In working innovatively with HIV.gov, we used an LLM to help build upon this edge model without exposing user data—in essence making the LLM a brain and not a mouthpiece by leveraging its understanding without the risk of putting un-cited generative content in front of users. When we talk about risks with LLMs, the risk is typically only with the generative aspect and not with the many other functions where an LLM can substantially and positively influence development. When a generative model lacks the data to provide a confident answer, it will sometimes “hallucinate” to fill in the gaps and authoritatively cite incorrect or completely fabricated information as if it were fact. The inverse—too much irrelevant data—can also introduce algorithmic bias, which can create an unfair advantage to an arbitrary group of users.
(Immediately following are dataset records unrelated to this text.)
theorem Kept.copyHead (h : Kept s0 s) {die j q} : Kept s0 (s.copyHead die j q) := by
  unfold State.copyHead
  dsimp only
  split
  · exact h
  · split
    · refine CopyStep.Keeps.stop ?_ ‹_›
      split
      · exact h
      · exact h.readCopy
    · split
      · refine (Kept.checkCopy ?_).stop ‹_›
        refine CopyStep.Keeps.go ?_ ‹_›
        split
        · exact h
        · exact h.readCopy
      · refine Kept.runCopy ?_
        refine (Kept.checkCopy ?_).go ‹_›
        refine CopyStep.Keeps.go ?_ ‹_›
        split
        · exact h
        · exact h.readCopy

theorem Kept.copySome (h : Kept s0 s) {die j q units} : Kept s0 (s.copySome die j q units) := by
  unfold State.copySome
  split
  · exact h
  · exact Kept.ite (Kept.foldl h fun ht => ht.requestEarly) (Kept.ite h (Kept.foldl h fun ht => ht.copyEarly))

end Sys2Proof.Machine
end


section
/-! What the routing engines, the commit of a firing, the issue of a word and the clocks keep. -/

namespace Sys2Proof.Machine

-- These proofs are many and short: elaborated one after another they take less memory than side by side.
set_option Elab.async false

variable {s0 s t : State}

/-! ## Routing -/

theorem Kept.onPart (h : Kept s0 s) {x f} : Kept s0 (s.onPart x f) := h

theorem Kept.dropRoute (h : Kept s0 s) {w} : Kept s0 (s.dropRoute w) := by
  unfold State.dropRoute
  dsimp only
  split
  · exact h.upd.dropWork.progress
  · exact h.upd.dropWork

theorem Kept.endForm (h : Kept s0 s) {w r code poison} : Kept s0 (s.endForm w r code poison) := by
  unfold State.endForm
  exact h.dropRoute.answerStatus

theorem Kept.performRows {s : State} (h : Kept s0 s) {w inst rowOf a} : Kept s0 (s.performRows w inst rowOf a).1 := by
  cases a with
  | nil =>
    exact h
  | cons a l =>
    unfold State.performRows
    dsimp only
    exact h.perform1.performRows

theorem Kept.eccAt (h : Kept s0 s) {j u ecc} : Kept s0 (s.eccAt j u ecc) := by
  unfold State.eccAt
  split
  · split
    · exact h.hbmEcc
    · exact h
  · exact h

theorem Kept.oneUnit (h : Kept s0 s) {w inst rowOf n ecc us} : KeptSome s0 (s.oneUnit w inst rowOf n ecc us) := by
  unfold State.oneUnit
  dsimp only
  split
  · exact trivial
  · split
    · exact h.eccAt.performEarly
    · exact trivial

theorem Kept.withUnits (h : Kept s0 s) {w inst rowOf us k} (hk :
    ∀ {t gs}, Kept s0 t → Kept s0 (k t gs)) : Kept s0 (s.withUnits w inst rowOf us k) := by
  unfold State.withUnits
  dsimp only
  split
  · refine KeptSome.some ?_ ‹_›
    exact KeptSome.bind_of (h.oneUnit)
  · split
    · exact h.prepare.wait ‹_›
    · exact h.absentFault.upd
    · exact hk h.performRows.keepUnits

theorem Kept.withRead (h : Kept s0 s) {w inst va n k} (hk : ∀ {t g}, Kept s0 t → Kept s0 (k t g)) :
    Kept s0 (s.withRead w inst va n k) := by
  unfold State.withRead
  exact Kept.withUnits h fun ht => (hk ht)

theorem Kept.openPart (h : Kept s0 s) {w r d p gen bias poison} : Kept s0 (s.openPart w r d p gen bias poison) := by
  unfold State.openPart
  dsimp only
  exact Kept.ite h.upd.onJob.endForm h.upd.onJob.endForm.releaseCredits

theorem Kept.ropenTry (h : Kept s0 s) {w r} : Kept s0 (s.ropenTry w r) := by
  unfold State.ropenTry
  dsimp only
  refine Kept.ite h.endForm ?_
  refine Kept.withRead h fun ht => ?_
  split
  · exact ht.endForm
  · split
    · exact ht.endForm
    · refine Kept.ite ht.endForm ?_
      refine Kept.ite ht ?_
      refine Kept.ite ht.openPart ?_
      refine Kept.withRead ht fun ht => ?_
      split
      · exact ht.endForm
      · refine Kept.withRead ht fun ht => ?_
        split
        · exact ht.endForm
        · exact Kept.ite (Kept.withUnits ht fun ht => ht.openPart) ht.openPart

theorem Kept.selectRow (h : Kept s0 s) {x i codes} : Kept s0 (s.selectRow x i codes) := by
  unfold State.selectRow
  dsimp only
  exact Kept.foldl h.onPart fun ht => ht.toPart

theorem Kept.selectRows {s : State} (h : Kept s0 s) {x a a2} : Kept s0 (s.selectRows x a a2) := by
  cases a2 with
  | nil =>
    exact h
  | cons a l =>
    unfold State.selectRows
    dsimp only
    exact Kept.selectRows (Kept.ite h.onPart h.selectRow)

theorem Kept.rselTry (h : Kept s0 s) {w r} : Kept s0 (s.rselTry w r) := by
  unfold State.rselTry
  dsimp only
  split
  · exact h.dropRoute
  · split
    · exact h.onCore.endForm
    · exact Kept.ite h.onCore.endForm (Kept.ite h (Kept.ite h.onCore.endForm
        (Kept.ite (Kept.withUnits h.onCore fun ht => ht.onPart.onCore.endForm) h.onCore.selectRows.onCore.endForm)))

theorem Kept.takeSelection (h : Kept s0 s) {rec_} : Kept s0 (s.takeSelection rec_).1 := by
  unfold State.takeSelection
  dsimp only
  split
  · exact h
  · exact Kept.ite_fst h h.onPart

theorem Kept.assignPart (h : Kept s0 s) {x} : Kept s0 (s.assignPart x) := by
  unfold State.assignPart
  dsimp only
  exact Kept.ite h.onPart (Kept.foldl (Kept.foldl h.onPart fun ht => ht.toPart) fun ht => ht.toPart)

theorem Kept.takeEndMark (h : Kept s0 s) {rec_} : Kept s0 (s.takeEndMark rec_).1 := by
  unfold State.takeEndMark
  dsimp only
  split
  · exact h
  · dsimp only
    exact Kept.ite h.onPart.assignPart h.onPart

theorem Kept.countedTry (h : Kept s0 s) {w x} : Kept s0 (s.countedTry w x) := by
  unfold State.countedTry
  dsimp only
  refine Kept.withUnits h fun ht => ?_
  split
  · exact Kept.answerStatus (Kept.dropRoute (Kept.onPart (Kept.ite ht.setVars ht)))
  · exact Kept.dropRoute (Kept.onPart (Kept.ite ht.setVars ht))

theorem Kept.partTakes (h : Kept s0 s) {x f} : Kept s0 (s.partTakes x f) := by
  unfold State.partTakes
  exact h.onPart.progress

theorem Kept.takeReturn (h : Kept s0 s) {rec_} : Kept s0 (s.takeReturn rec_) := by
  unfold State.takeReturn
  dsimp only
  split
  · exact h.partTakes
  · exact h

theorem Kept.takeCounts (h : Kept s0 s) {rec_} : Kept s0 (s.takeCounts rec_) := by
  unfold State.takeCounts
  dsimp only
  split
  · exact h.partTakes
  · exact h

theorem Kept.sendRows {s : State} (h : Kept s0 s) {x units a a3} : Kept s0 (s.sendRows x units a a3) := by
  cases a with
  | nil =>
    exact h
  | cons a l =>
    unfold State.sendRows
    dsimp only
    exact h.upd.toPart.sendRows

theorem Kept.rrowTry (h : Kept s0 s) {w r} : Kept s0 (s.rrowTry w r) := by
  unfold State.rrowTry
  dsimp only
  split
  · exact h.endForm
  · exact Kept.ite h.endForm (Kept.ite h.endForm (Kept.ite h (Kept.withUnits h fun ht =>
      (Kept.ite ht.endForm ht.onPart.dropRoute.sendRows))))

theorem Kept.rowTry (h : Kept s0 s) {w rec_} : Kept s0 (s.rowTry w rec_) := by
  unfold State.rowTry
  dsimp only
  split
  · exact h.dropRoute
  · exact Kept.withUnits h fun ht => ht.dropRoute.sendRec

theorem Kept.takeAck (h : Kept s0 s) {rec_} : Kept s0 (s.takeAck rec_) := by
  unfold State.takeAck
  dsimp only
  split
  · exact h
  · split
    · exact h
    · exact Kept.ite h.partTakes.answerStatus h.partTakes

theorem Kept.finalTry (h : Kept s0 s) {w x} : Kept s0 (s.finalTry w x) := by
  unfold State.finalTry
  dsimp only
  refine Kept.withUnits h fun ht => ?_
  split
  · exact ht.dropRoute.upd.answerStatus
  · exact ht.dropRoute.upd

theorem Kept.takeRelease (h : Kept s0 s) {rec_} : Kept s0 (s.takeRelease rec_) := by
  unfold State.takeRelease
  dsimp only
  refine Kept.foldl h.upd fun ht => ?_
  refine Kept.foldl ?_ fun ht => ht.answerStatus
  split
  · exact ht.answerStatus
  · exact ht

theorem Kept.rbiasTry (h : Kept s0 s) {w r} : Kept s0 (s.rbiasTry w r) := by
  unfold State.rbiasTry
  dsimp only
  split
  · exact h.endForm
  · refine Kept.ite h.endForm ?_
    refine Kept.ite h.endForm ?_
    refine Kept.withRead h fun ht => ?_
    split
    · exact ht.endForm
    · refine Kept.withRead ht fun ht => ?_
      split
      · exact ht.endForm
      · exact Kept.withUnits ht fun ht => ht.endForm

theorem Kept.rstatTry (h : Kept s0 s) {w r} : Kept s0 (s.rstatTry w r) := by
  unfold State.rstatTry
  exact h.dropRoute.answer

theorem Kept.rcloseSelTry (h : Kept s0 s) {w r} : Kept s0 (s.rcloseSelTry w r) := by
  unfold State.rcloseSelTry
  dsimp only
  split
  · exact h.endForm
  · exact Kept.ite h.endForm (Kept.foldl h.dropRoute.onPart fun ht => ht.toPart)

theorem Kept.rcloseFinTry (h : Kept s0 s) {w r} : Kept s0 (s.rcloseFinTry w r) := by
  unfold State.rcloseFinTry
  dsimp only
  split
  · exact h.endForm
  · exact Kept.ite h.endForm (Kept.foldl h.dropRoute.onPart fun ht => ht.toPart)

theorem Kept.takeFinal (h : Kept s0 s) {rec_} : Kept s0 (s.takeFinal rec_) := by
  unfold State.takeFinal
  dsimp only
  split
  · exact h.partTakes
  · exact h

theorem Kept.askRows {s : State} (h : Kept s0 s) {w n a a3} : Kept s0 (s.askRows w n a a3).1 := by
  cases a with
  | nil =>
    exact h
  | cons a l =>
    unfold State.askRows
    dsimp only
    split
    · exact h.askRows
    · exact h.fresh.upd.sendRec.askRows

theorem Kept.rcombTry (h : Kept s0 s) {w r} : Kept s0 (s.rcombTry w r) := by
  unfold State.rcombTry
  dsimp only
  refine Kept.ite h.endForm ?_
  refine Kept.withRead h fun ht => ?_
  split
  · exact ht.endForm
  · refine Kept.ite ht.endForm ?_
    refine Kept.withRead ht fun ht => ?_
    split
    · exact ht.endForm
    · exact Kept.ite ht.endForm (Kept.ite ht.endForm (Kept.withUnits ht fun ht =>
        (Kept.ite ht.upd.askRows (Kept.withUnits ht.upd.askRows fun ht => (Kept.withUnits ht fun ht => ht.endForm)))))

theorem Kept.outRowTry (h : Kept s0 s) {w rec_} : Kept s0 (s.outRowTry w rec_) := by
  unfold State.outRowTry
  dsimp only
  exact Kept.withUnits h fun ht => ht.upd.dropRoute.sendRec

theorem Kept.routeTry (h : Kept s0 s) {w} : Kept s0 (s.routeTry w) := by
  unfold State.routeTry
  split
  · split
    · exact h.ropenTry
    · exact h.rselTry
    · exact h.rrowTry
    · exact h.rcloseSelTry
    · exact h.rcloseFinTry
    · exact h.rcombTry
    · exact h.rbiasTry
    · exact h.rstatTry
    · exact h.dropRoute
  · split
    · split
      · exact (h.takeSelection.fst ‹_›).dropRoute
      · exact h
    · split
      · exact (h.takeEndMark.fst ‹_›).dropRoute
      · exact h
    · exact h.rowTry
    · exact h.outRowTry
    · exact h.dropRoute
  · split
    · exact h.countedTry
    · exact h.dropRoute
  · split
    · exact h.finalTry
    · exact h.dropRoute

theorem Kept.routeStep (h : Kept s0 s) {id} : Kept s0 (s.routeStep id) := by
  unfold State.routeStep
  split
  · exact h
  · exact Kept.ite h h.routeTry

theorem Kept.pushRoute (h : Kept s0 s) {die job batch what} : Kept s0 (s.pushRoute die job batch what) := by
  unfold State.pushRoute
  dsimp only
  exact h.fresh.upd.routeStep

theorem Kept.closeParts (h : Kept s0 s) : Kept s0 (s.closeParts) := by
  unfold State.closeParts
  exact Kept.foldl h fun ht => (Kept.ite ht (Kept.ite ht.pushRoute (Kept.ite ht.pushRoute ht)))

theorem Kept.routeRun (h : Kept s0 s) : Kept s0 (s.routeRun) := by
  unfold State.routeRun
  exact Kept.closeParts (Kept.foldl h fun ht => ht.routeStep)

theorem Kept.performRoute (h : Kept s0 s) {id n ecc} : Kept s0 (s.performRoute id n ecc) := by
  unfold State.performRoute
  split
  · exact h
  · exact Kept.ite h h.routeTry.closeParts

theorem Kept.acceptRoute (h : Kept s0 s) {c r} : Kept s0 (s.acceptRoute c r) := by
  unfold State.acceptRoute
  exact h.pushRoute.closeParts

theorem Kept.fabricAnswer (h : Kept s0 s) {rid status bs} : Kept s0 (s.fabricAnswer rid status bs) := h

theorem Kept.routeRecord (h : Kept s0 s) {b} : Kept s0 (s.routeRecord b) := by
  unfold State.routeRecord
  refine Kept.ite h ?_
  refine Kept.routeRun ?_
  split
  · exact h.pushRoute
  · exact h.pushRoute
  · exact h.pushRoute
  · exact h.takeReturn
  · exact h.takeCounts
  · exact h.takeAck
  · exact h.takeFinal
  · exact h.pushRoute
  · exact h.fabricAnswer
  · exact h.takeRelease
  · exact h

/-! ## System requests -/

theorem Kept.acceptFalloc (h : Kept s0 s) {r} : Kept s0 (s.acceptFalloc r) := by
  unfold State.acceptFalloc
  split
  · exact h.onCore
  · exact h

theorem Kept.acceptFfree (h : Kept s0 s) {c r} : Kept s0 (s.acceptFfree c r) := by
  unfold State.acceptFfree
  dsimp only
  refine Kept.ite h.endFrame ?_
  split
  · exact h.upd
  · exact h.wallDrop

theorem Kept.acceptCancel (h : Kept s0 s) {r phase} : Kept s0 (s.acceptCancel r phase) := by
  unfold State.acceptCancel
  dsimp only
  refine Kept.ite h.cancelPhase.settle ?_
  split
  · exact Kept.ite h.cancelInst.settle h
  · exact h

theorem Kept.acceptSvwr (h : Kept s0 s) {r} : Kept s0 (s.acceptSvwr r) := h.sendVar

theorem Kept.acceptTick (h : Kept s0 s) {r} : Kept s0 (s.acceptTick r) := by
  unfold State.acceptTick
  exact Kept.ite h.answer h.onJob

theorem Kept.beginWake (h : Kept s0 s) {r} : Kept s0 (s.beginWake r) := by
  unfold State.beginWake
  exact Kept.ite h h.upd

theorem Kept.acceptExpo (h : Kept s0 s) {r} : Kept s0 (s.acceptExpo r) := by
  unfold State.acceptExpo
  dsimp only
  exact Kept.ite (Kept.answer (Kept.foldl h.onJob fun ht => ht.beginWake)) (Kept.onJob (Kept.foldl h.onJob fun ht => ht.beginWake))

theorem Kept.answerExpos (h : Kept s0 s) : Kept s0 (s.answerExpos) := by
  unfold State.answerExpos
  dsimp only
  exact Kept.foldl h fun ht => (Kept.onJob (Kept.foldl ht fun ht => ht.answer))

theorem Kept.placeCounter (h : Kept s0 s) {c r shadow} : Kept s0 (s.placeCounter c r shadow) := by
  unfold State.placeCounter
  dsimp only
  split
  · exact h.letIn.fst ‹_›
  · exact (h.letIn.fst ‹_›).deliver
That doesn’t mean we ignore all the benefits that generative AI can bring. Part of our digital modernization solution for HIV.gov leverages multiple other LLMs behind the scenes to help process analytics, improve content, build on existing training data, and detect patterns in user behavior that inform development decisions. The HIV.gov chatbot’s core purpose is to be a trustworthy source of critical HIV information and linkage to care. At every step of the way, we’ve ensured that there are no shortcuts that may compromise that trust and quality of content.
Establishing trust is not just important for federal clients with sensitive data and strictly controlled language like HIV.gov—all solutions with AI technology are under more scrutiny than ever before. Quality of content, generative or not, is an essential element for leaders and strategists to consider. Before beginning development, making an informed strategy about the balance of responsibilities between humans and AIs helps to build a robust solution that garners both success and credibility with far fewer speed bumps along the way.